§ About this task: Please repeat the records exactly from their first line, finishing at the line containing "def bad (n : Nat)" and including it.

──────── Data for review

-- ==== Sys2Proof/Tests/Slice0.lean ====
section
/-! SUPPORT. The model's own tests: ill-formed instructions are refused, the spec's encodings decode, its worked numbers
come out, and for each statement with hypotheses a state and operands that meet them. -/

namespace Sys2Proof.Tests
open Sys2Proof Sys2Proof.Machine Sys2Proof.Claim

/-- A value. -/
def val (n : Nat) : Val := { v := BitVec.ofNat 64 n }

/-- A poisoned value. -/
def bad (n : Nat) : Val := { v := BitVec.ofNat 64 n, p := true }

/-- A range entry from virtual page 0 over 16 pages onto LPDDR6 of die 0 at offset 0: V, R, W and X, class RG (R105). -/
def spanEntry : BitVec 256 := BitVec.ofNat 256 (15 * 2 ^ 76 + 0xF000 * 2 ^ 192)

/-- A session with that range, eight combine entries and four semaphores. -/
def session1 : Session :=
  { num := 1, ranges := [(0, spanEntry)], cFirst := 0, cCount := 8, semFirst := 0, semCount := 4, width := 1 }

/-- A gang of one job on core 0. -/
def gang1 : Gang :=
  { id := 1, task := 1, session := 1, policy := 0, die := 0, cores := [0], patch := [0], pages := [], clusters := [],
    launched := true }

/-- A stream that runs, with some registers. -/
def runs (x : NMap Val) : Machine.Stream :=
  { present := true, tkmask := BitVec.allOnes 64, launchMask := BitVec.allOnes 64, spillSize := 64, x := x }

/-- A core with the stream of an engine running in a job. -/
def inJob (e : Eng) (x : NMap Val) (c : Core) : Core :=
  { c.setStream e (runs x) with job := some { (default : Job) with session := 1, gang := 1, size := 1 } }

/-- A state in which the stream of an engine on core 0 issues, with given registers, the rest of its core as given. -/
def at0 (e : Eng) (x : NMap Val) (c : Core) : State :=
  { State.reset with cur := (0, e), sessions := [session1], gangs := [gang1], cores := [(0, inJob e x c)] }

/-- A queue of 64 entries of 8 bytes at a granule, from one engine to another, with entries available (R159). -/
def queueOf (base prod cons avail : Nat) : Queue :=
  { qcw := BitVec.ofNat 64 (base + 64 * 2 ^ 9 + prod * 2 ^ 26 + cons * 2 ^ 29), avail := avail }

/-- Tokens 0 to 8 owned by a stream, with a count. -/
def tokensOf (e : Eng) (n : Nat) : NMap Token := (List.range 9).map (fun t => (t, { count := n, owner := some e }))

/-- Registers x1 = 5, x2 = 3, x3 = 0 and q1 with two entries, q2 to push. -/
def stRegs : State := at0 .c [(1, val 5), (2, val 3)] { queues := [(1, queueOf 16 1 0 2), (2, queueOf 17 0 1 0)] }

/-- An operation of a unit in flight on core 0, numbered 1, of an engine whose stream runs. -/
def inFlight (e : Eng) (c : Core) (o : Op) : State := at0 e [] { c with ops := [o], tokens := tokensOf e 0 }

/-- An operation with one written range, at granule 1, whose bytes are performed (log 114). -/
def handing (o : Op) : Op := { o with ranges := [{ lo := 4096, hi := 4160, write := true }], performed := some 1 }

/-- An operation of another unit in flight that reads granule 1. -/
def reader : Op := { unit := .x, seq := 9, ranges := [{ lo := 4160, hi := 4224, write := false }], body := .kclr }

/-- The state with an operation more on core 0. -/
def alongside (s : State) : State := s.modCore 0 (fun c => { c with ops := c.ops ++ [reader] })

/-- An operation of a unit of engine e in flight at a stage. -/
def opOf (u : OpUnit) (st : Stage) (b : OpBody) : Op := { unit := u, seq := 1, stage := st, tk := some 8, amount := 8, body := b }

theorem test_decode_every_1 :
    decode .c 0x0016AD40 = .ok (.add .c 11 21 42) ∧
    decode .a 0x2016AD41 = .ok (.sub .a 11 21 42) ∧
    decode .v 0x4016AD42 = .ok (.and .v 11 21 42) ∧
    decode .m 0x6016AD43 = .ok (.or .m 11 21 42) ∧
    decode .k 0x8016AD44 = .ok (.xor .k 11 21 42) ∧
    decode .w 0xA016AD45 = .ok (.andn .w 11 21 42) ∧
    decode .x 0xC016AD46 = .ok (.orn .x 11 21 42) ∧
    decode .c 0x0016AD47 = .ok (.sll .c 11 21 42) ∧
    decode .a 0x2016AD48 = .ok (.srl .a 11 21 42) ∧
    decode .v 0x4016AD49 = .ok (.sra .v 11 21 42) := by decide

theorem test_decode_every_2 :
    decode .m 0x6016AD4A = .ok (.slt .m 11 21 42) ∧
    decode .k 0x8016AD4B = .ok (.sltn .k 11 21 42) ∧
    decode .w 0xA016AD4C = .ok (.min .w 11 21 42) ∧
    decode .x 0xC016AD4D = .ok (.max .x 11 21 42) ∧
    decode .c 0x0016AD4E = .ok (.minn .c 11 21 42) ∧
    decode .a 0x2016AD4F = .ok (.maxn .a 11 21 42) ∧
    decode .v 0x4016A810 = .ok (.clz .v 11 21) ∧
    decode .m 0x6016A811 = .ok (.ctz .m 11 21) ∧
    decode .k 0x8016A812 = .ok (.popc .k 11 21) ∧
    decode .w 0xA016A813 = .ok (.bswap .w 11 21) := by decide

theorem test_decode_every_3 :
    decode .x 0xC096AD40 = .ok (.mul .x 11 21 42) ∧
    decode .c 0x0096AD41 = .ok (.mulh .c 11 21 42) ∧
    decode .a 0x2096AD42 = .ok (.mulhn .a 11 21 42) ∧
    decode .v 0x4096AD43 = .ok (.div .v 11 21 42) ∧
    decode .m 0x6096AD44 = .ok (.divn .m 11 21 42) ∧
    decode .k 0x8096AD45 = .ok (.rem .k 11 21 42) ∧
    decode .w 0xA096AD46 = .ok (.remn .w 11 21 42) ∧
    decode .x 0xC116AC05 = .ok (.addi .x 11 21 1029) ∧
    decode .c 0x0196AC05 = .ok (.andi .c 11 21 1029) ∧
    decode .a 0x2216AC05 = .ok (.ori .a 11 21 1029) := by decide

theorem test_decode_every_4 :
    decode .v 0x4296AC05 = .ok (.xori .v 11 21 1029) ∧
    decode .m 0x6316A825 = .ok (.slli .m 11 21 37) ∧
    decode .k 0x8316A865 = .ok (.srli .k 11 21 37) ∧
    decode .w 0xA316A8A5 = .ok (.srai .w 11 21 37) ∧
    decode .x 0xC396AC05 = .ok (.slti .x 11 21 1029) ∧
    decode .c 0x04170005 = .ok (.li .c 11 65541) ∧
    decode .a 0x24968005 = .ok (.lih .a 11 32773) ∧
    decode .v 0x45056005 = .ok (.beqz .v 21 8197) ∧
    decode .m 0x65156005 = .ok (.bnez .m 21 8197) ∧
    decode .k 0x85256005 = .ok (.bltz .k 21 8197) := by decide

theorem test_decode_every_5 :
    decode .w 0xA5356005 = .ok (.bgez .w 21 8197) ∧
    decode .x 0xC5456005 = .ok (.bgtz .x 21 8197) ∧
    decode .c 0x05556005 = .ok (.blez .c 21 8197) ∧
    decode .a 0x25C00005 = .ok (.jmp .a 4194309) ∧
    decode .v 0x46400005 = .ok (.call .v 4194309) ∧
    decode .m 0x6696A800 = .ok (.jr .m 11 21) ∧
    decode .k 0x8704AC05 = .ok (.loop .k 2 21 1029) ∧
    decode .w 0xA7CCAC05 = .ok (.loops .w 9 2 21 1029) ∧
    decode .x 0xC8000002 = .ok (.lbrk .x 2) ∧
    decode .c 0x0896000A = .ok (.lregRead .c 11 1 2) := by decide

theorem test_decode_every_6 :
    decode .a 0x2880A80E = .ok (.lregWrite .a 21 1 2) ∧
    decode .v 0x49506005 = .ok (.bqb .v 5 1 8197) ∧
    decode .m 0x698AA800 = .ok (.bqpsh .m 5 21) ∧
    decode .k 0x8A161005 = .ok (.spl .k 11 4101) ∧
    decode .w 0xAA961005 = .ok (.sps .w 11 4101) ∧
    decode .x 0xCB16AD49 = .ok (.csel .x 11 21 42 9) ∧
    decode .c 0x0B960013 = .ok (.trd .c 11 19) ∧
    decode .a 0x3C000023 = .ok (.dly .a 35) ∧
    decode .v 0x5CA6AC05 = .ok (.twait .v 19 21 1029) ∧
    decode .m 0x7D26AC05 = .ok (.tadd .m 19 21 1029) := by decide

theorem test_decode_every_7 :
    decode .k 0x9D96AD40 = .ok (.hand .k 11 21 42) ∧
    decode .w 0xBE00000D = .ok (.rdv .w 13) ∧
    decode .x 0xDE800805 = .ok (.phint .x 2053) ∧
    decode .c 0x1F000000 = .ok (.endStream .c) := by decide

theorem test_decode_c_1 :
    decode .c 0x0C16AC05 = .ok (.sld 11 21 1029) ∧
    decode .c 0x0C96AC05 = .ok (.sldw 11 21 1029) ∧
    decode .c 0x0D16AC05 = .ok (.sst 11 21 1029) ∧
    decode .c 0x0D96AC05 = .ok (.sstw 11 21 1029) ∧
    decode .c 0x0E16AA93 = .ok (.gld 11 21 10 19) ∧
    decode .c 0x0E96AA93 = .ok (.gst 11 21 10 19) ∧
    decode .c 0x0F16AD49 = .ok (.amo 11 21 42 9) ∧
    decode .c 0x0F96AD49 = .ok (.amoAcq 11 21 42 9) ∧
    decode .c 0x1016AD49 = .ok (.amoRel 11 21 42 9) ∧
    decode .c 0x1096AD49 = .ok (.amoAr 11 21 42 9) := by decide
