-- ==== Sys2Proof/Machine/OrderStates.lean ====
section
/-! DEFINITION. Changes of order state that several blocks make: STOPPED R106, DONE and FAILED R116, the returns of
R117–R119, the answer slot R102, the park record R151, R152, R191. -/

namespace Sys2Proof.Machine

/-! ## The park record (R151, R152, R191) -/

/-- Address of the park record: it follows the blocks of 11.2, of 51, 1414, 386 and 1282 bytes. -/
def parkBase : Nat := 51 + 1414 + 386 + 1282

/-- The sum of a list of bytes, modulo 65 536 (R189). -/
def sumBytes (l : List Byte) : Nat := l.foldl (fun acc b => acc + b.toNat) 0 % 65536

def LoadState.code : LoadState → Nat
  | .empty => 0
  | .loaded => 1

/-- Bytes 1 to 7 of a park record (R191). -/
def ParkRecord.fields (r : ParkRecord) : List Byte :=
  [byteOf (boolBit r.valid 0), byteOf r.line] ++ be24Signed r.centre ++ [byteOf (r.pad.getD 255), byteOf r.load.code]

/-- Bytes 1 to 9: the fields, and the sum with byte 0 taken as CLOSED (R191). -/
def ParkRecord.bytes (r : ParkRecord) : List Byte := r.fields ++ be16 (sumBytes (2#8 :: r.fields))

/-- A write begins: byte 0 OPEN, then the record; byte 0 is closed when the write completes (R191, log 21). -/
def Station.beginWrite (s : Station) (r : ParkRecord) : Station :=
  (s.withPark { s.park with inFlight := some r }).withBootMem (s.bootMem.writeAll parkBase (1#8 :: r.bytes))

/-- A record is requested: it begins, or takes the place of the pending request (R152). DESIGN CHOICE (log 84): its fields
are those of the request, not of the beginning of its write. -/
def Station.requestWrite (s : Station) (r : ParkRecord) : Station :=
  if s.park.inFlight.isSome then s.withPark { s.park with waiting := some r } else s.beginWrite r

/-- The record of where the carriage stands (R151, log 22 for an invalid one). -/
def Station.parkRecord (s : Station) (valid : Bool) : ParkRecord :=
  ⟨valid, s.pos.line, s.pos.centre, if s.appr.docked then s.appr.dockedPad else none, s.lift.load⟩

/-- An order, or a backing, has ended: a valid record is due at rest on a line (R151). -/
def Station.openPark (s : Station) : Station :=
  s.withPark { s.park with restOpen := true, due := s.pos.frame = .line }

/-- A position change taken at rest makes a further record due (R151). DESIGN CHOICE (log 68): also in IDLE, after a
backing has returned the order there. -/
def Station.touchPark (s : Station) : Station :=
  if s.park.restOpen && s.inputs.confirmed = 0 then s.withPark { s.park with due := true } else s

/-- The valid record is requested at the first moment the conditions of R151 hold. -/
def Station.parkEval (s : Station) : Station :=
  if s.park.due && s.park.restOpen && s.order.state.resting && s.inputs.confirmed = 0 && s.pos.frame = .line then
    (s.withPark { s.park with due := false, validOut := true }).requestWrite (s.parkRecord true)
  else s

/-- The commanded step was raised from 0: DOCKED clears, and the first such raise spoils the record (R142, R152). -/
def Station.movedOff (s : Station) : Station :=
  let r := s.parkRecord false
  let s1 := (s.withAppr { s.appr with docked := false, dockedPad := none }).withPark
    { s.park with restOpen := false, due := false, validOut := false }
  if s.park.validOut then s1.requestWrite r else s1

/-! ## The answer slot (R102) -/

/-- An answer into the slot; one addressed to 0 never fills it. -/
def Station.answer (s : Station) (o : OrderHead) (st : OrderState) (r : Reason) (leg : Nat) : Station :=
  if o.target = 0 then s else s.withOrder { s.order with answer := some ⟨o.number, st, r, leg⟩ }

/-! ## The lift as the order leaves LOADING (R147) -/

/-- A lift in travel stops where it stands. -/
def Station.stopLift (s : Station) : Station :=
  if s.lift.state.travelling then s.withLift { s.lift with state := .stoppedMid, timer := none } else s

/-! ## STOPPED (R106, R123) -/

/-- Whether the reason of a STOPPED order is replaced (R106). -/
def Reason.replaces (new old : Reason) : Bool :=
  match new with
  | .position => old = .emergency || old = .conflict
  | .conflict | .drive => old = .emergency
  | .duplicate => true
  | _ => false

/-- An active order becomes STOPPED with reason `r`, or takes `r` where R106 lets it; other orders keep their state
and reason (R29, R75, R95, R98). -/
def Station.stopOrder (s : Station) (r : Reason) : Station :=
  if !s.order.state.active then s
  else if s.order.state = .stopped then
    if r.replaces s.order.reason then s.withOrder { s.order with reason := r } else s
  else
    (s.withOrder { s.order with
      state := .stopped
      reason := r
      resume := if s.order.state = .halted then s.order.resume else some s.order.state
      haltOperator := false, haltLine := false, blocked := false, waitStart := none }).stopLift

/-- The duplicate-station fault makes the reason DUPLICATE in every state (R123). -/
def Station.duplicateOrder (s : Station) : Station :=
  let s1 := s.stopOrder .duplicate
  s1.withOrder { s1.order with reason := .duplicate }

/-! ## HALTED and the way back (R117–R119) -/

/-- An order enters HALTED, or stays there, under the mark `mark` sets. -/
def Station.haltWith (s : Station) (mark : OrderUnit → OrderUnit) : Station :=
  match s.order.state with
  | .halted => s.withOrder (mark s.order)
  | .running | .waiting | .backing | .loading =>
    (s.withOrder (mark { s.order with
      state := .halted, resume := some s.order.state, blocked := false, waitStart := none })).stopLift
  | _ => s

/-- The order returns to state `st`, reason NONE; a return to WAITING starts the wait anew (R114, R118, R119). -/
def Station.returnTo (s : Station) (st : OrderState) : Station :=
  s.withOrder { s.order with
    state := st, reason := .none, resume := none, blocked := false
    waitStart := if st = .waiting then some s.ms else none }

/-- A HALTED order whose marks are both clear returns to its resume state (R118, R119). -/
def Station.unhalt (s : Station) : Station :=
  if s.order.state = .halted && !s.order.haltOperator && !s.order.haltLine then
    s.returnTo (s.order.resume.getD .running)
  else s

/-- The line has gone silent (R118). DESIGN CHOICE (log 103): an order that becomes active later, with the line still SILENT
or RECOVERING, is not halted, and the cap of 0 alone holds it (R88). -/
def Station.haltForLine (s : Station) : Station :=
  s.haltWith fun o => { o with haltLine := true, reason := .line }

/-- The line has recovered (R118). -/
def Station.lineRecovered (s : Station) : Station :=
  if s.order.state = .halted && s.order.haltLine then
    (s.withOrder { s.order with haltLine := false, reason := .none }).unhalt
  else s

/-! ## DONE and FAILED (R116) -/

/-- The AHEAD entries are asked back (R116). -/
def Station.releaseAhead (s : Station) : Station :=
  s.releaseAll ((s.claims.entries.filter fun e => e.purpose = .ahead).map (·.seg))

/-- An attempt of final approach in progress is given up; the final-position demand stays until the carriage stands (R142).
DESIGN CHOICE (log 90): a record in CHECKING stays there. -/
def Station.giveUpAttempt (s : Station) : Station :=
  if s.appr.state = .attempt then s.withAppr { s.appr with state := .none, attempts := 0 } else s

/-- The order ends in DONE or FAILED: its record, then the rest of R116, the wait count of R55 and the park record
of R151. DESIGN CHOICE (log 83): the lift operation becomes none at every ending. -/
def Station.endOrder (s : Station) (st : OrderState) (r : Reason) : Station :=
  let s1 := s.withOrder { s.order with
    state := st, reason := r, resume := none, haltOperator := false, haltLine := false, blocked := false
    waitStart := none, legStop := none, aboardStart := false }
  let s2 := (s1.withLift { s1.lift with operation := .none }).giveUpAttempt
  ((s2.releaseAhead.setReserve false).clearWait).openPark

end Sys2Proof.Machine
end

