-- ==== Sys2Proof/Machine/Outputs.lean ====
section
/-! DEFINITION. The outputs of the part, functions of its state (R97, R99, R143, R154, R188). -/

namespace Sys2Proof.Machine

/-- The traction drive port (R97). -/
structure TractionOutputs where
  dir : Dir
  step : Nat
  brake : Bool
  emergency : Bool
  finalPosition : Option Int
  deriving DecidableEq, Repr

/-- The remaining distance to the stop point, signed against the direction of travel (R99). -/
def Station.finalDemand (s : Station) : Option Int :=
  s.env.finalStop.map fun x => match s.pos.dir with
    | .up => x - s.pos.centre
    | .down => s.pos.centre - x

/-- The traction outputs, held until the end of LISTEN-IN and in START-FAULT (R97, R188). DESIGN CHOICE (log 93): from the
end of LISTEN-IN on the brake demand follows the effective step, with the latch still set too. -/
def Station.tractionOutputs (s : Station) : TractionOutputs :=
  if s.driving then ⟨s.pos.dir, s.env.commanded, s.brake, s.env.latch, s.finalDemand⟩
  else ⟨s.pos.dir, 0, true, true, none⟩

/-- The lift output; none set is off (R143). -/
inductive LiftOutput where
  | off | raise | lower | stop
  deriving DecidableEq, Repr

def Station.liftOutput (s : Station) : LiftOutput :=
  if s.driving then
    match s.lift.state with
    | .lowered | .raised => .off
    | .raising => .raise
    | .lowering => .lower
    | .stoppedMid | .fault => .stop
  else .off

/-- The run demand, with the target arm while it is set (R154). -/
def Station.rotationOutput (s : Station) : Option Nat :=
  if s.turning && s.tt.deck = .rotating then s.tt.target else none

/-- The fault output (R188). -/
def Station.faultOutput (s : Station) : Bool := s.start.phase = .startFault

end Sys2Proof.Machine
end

────────────────

§ Worked solution:
-- ==== Sys2Proof/Tests/Slice0.lean ====
section
/-! SUPPORT. The model's own tests: ill-formed instructions are refused, the spec's encodings decode, its worked numbers
come out, and for each statement with hypotheses a state and operands that meet them. -/

namespace Sys2Proof.Tests
open Sys2Proof Sys2Proof.Machine Sys2Proof.Claim

/-- A value. -/
def val (n : Nat) : Val := { v := BitVec.ofNat 64 n }

/-- A poisoned value. -/
def bad (n : Nat) : Val := { v := BitVec.ofNat 64 n, p := true }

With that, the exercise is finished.